Start of Block

/-- MZERO (R215). -/
def execMzero (t : BitVec 3) (s : State) : Outcome := (s.checkMma t.toNat (s.mtxIssue t .mzero)).ok
/-- REGRANGE of MRD and MWR comes before ENGINE 4 (R92, R210). -/
def State.checkSlice (s : State) (t : BitVec 3) (v : Nat) (k : State) : State :=
  if s.ply.vcount < v + 8 then s.raiseRegrange else s.checkMma t.toNat k
/-- MRD (R216): the field g names register v(2g), the field j slice j / 4. -/
def execMrd (t : BitVec 3) (g j : BitVec 6) (s : State) : Outcome :=
  (s.checkSlice t (2 * g.toNat) (s.mtxIssue t (.mrd (2 * g.toNat) (j.toNat / 4) s.active))).ok
/-- MWR (R216): its registers are read at issue. -/
def execMwr (t : BitVec 3) (g j : BitVec 6) (s : State) : Outcome :=
  (s.checkSlice t (2 * g.toNat)
    (s.mtxIssue t (.mwr (j.toNat / 4) ((List.range 8).map fun c => s.V (BitVec.ofNat 7 (2 * g.toNat + c))) s.active))).ok

/-- The rows of an MCVST as stores of their lanes, still empty (R217): a global row is cut at page boundaries (log 44). -/
def State.mcvstRow (s : State) (addr : DWord) (stride : Int) (n m : Nat) : Except (Cause × List Cause) (List LaneStore) :=
  let va := addr + dword (m * stride)
  if isLocal addr then
    let off := va.toNat % 2 ^ 21
    let at' : DWord := BitVec.ofNat 64 (addr.toNat / 2 ^ 21 * 2 ^ 21 + off)
    if s.ply.windowSize < off + n then .error (localRange 0 at' m, []) else .ok [⟨m, at', s.ply.absolute .xbuf off, zeros n⟩]
  else
    let rs := (cutPages 2 va n).map fun (a, k) => (a, k, s.checkGlobal s.ply.tenant .write 1 a m)
    let bad := rs.filterMap fun (_, _, r) => match r with
      | .error c => some c
      | .ok _ => none
    match bad with
    | c :: _ => .error ({ c with addr := va }, bad.filter Cause.isPage)
    | [] => .ok (rs.filterMap fun (a, k, r) => match r with
      | .ok pa => some ⟨m, a, pa, zeros k⟩
      | .error _ => none)

/-- MCVST at issue (R217). -/
def State.mcvstIssue (s : State) (t : BitVec 3) (fmt : Nat) (i32 sat : Bool) (g : BitVec 6) : State :=
  s.checkMma t.toNat <|
    let addr := s.S64 g
    let w := s.S (g + 2)
    let loc := isLocal addr
    let n := 64 * mcvstBytes fmt
    if loc && (local64 addr).isNone then s.raise (localRange 2 addr)
    else if loc && (local64 addr).map (·.1) != some .xbuf then s.raise (localRange 1 addr)
    else if addr.toNat % 16 != 0 then s.raise (align addr)
    else if w.toNat % 16 != 0 then s.raise (align (w.zeroExtend 64))
    else
      let rs := s.storeLanes.map (s.mcvstRow addr w.toInt n)
      let bad := rs.filterMap fun r => match r with
        | .error c => some c
        | .ok _ => none
      match bad with
      | (c, _) :: _ => s.raise c (bad.flatMap (·.2))
      | [] =>
        let ls := rs.flatMap fun r => match r with
          | .ok l => l
          | .error _ => []
        if ls.isEmpty then s.done
        else
          let s := if loc then s else s.fillTlb s.ply.tenant (ls.map (·.va))
          let s := s.queueMem (if loc then .storeX ls true else .store ls 0)
          (s.queueMtx s.seq t.toNat (.mcvst fmt i32 sat)).done

/-- MCVST (R217). -/
def execMcvst (t a b : BitVec 3) (g : BitVec 6) (z : BitVec 1) (s : State) : Outcome :=
  (s.mcvstIssue t a.toNat (b == 1) (z == 1) g).ok

end Sys2Proof.Machine
end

End of Block

Problem statement:
The response must hold only the lines above from the line with "let bad := rs.filterMap fun (_, _, r)" through the line with "let rs := s.storeLanes.map", each copied exactly, both ends kept.

Written reply:
    let bad := rs.filterMap fun (_, _, r) => match r with
      | .error c => some c
      | .ok _ => none
    match bad with
    | c :: _ => .error ({ c with addr := va }, bad.filter Cause.isPage)
    | [] => .ok (rs.filterMap fun (a, k, r) => match r with
      | .ok pa => some ⟨m, a, pa, zeros k⟩
      | .error _ => none)

/-- MCVST at issue (R217). -/
def State.mcvstIssue (s : State) (t : BitVec 3) (fmt : Nat) (i32 sat : Bool) (g : BitVec 6) : State :=
  s.checkMma t.toNat <|
    let addr := s.S64 g
    let w := s.S (g + 2)
    let loc := isLocal addr
    let n := 64 * mcvstBytes fmt
    if loc && (local64 addr).isNone then s.raise (localRange 2 addr)
    else if loc && (local64 addr).map (·.1) != some .xbuf then s.raise (localRange 1 addr)
    else if addr.toNat % 16 != 0 then s.raise (align addr)
    else if w.toNat % 16 != 0 then s.raise (align (w.zeroExtend 64))
    else
      let rs := s.storeLanes.map (s.mcvstRow addr w.toInt n)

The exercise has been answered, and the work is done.